Where a line below holds the string "StuffAlg", copy that line.

GIVEN INFORMATION Start Marker

-- ==== Sys2Proof/Machine/Stuff.lean ====
section
/-! DEFINITION. Byte stuffing: COBS (41_frame_codec.md R103, R105) and its reduced variant COBS/R (R125, R126). In all
four loops `out` of the spec's pseudocode is what stands in front of the recursive call. -/

namespace Sys2Proof.Machine

/-- A code byte and its data bytes: `[len(blk) + 1] ++ blk`. -/
def codedBlock (blk : List Byte) : List Byte := BitVec.ofNat 8 (blk.length + 1) :: blk

/-- The loop of `Stuff` (R103) over the rest of the raw bytes; `blk` is the block being built. A block that reaches
254 bytes is emitted at once with code 0xFF; the final block is always emitted. -/
def stuffCobsFrom (blk : List Byte) : List Byte → List Byte
  | [] => codedBlock blk
  | b :: rest =>
    if b = terminator then codedBlock blk ++ stuffCobsFrom [] rest
    else if blk.length + 1 = 254 then codedBlock (blk ++ [b]) ++ stuffCobsFrom [] rest
    else stuffCobsFrom (blk ++ [b]) rest

/-- `Stuff(raw)` at COBS (R103). -/
def stuffCobs (raw : List Byte) : List Byte := stuffCobsFrom [] raw

/-- The loop of `Unstuff` (R105) on what is left of the body: `code` is `body[i]`, the `code - 1` data bytes must all be
there, and a zero is implied after them unless the code is 0xFF or the body ends. Each turn takes at least one byte,
so `fuel = len(body)` turns are enough. On a body with a zero byte, where the spec does not define it, a zero code is
read as the code 1; no command gets there (log entry 9). -/
def unstuffCobsFrom : Nat → List Byte → Option (List Byte)
  | _, [] => some []
  | 0, _ :: _ => none
  | fuel + 1, code :: rest =>
    let n := code.toNat - 1
    if rest.length < n then none
    else
      let implied := if code ≠ 0xFF ∧ n < rest.length then [terminator] else []
      (unstuffCobsFrom fuel (rest.drop n)).map fun out => rest.take n ++ implied ++ out

/-- `Unstuff(body)` at COBS (R105); `none` where it fails. -/
def unstuffCobs (body : List Byte) : Option (List Byte) := unstuffCobsFrom body.length body

/-- The final block of `StuffR` (R125): `z` is the last raw byte. A last byte not smaller than the code takes the
code's place and is dropped from the end. With `blk = []` (an empty `raw`, or a last byte 0) `z` is 0 and the plain
block `01` results. -/
def finalBlockCobsr (z : Byte) (blk : List Byte) : List Byte :=
  if z.toNat < blk.length + 1 then codedBlock blk else z :: blk.dropLast

/-- The loop of `StuffR` (R125); `z` is the raw byte read last (0 before the first). A block of 254 bytes is emitted
only when raw bytes follow it. -/
def stuffCobsrFrom (z : Byte) (blk : List Byte) : List Byte → List Byte
  | [] => finalBlockCobsr z blk
  | b :: rest =>
    if b = terminator then codedBlock blk ++ stuffCobsrFrom b [] rest
    else if blk.length + 1 = 254 ∧ rest ≠ [] then codedBlock (blk ++ [b]) ++ stuffCobsrFrom b [] rest
    else stuffCobsrFrom b (blk ++ [b]) rest

/-- `StuffR(raw)` at COBS/R (R125). -/
def stuffCobsr (raw : List Byte) : List Byte := stuffCobsrFrom terminator [] raw

/-- The loop of `UnstuffR` (R126): with fewer bytes left than the code announces, the code byte was also the final
data byte. It never fails. -/
def unstuffCobsrFrom : Nat → List Byte → List Byte
  | _, [] => []
  | 0, _ :: _ => []
  | fuel + 1, code :: rest =>
    let n := code.toNat - 1
    if n < rest.length then
      let implied := if code ≠ 0xFF then [terminator] else []
      rest.take n ++ implied ++ unstuffCobsrFrom fuel (rest.drop n)
    else if n > rest.length then rest ++ [code] else rest

/-- `UnstuffR(body)` at COBS/R (R126). -/
def unstuffCobsr (body : List Byte) : List Byte := unstuffCobsrFrom body.length body

/-- `Stuff`, the instance selected by `StuffAlg` (R101). -/
def stuff : StuffAlg → List Byte → List Byte
  | .cobs, raw => stuffCobs raw
  | .cobsr, raw => stuffCobsr raw

/-- `Unstuff`, the instance selected by `StuffAlg` (R110, R128); `none` where it fails. -/
def unstuff : StuffAlg → List Byte → Option (List Byte)
  | .cobs, body => unstuffCobs body
  | .cobsr, body => some (unstuffCobsr body)

end Sys2Proof.Machine
end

GIVEN INFORMATION End Marker

● SOLUTION TO THIS EXERCISE
/-- `Stuff`, the instance selected by `StuffAlg` (R101). -/
def stuff : StuffAlg → List Byte → List Byte
/-- `Unstuff`, the instance selected by `StuffAlg` (R110, R128); `none` where it fails. -/
def unstuff : StuffAlg → List Byte → Option (List Byte)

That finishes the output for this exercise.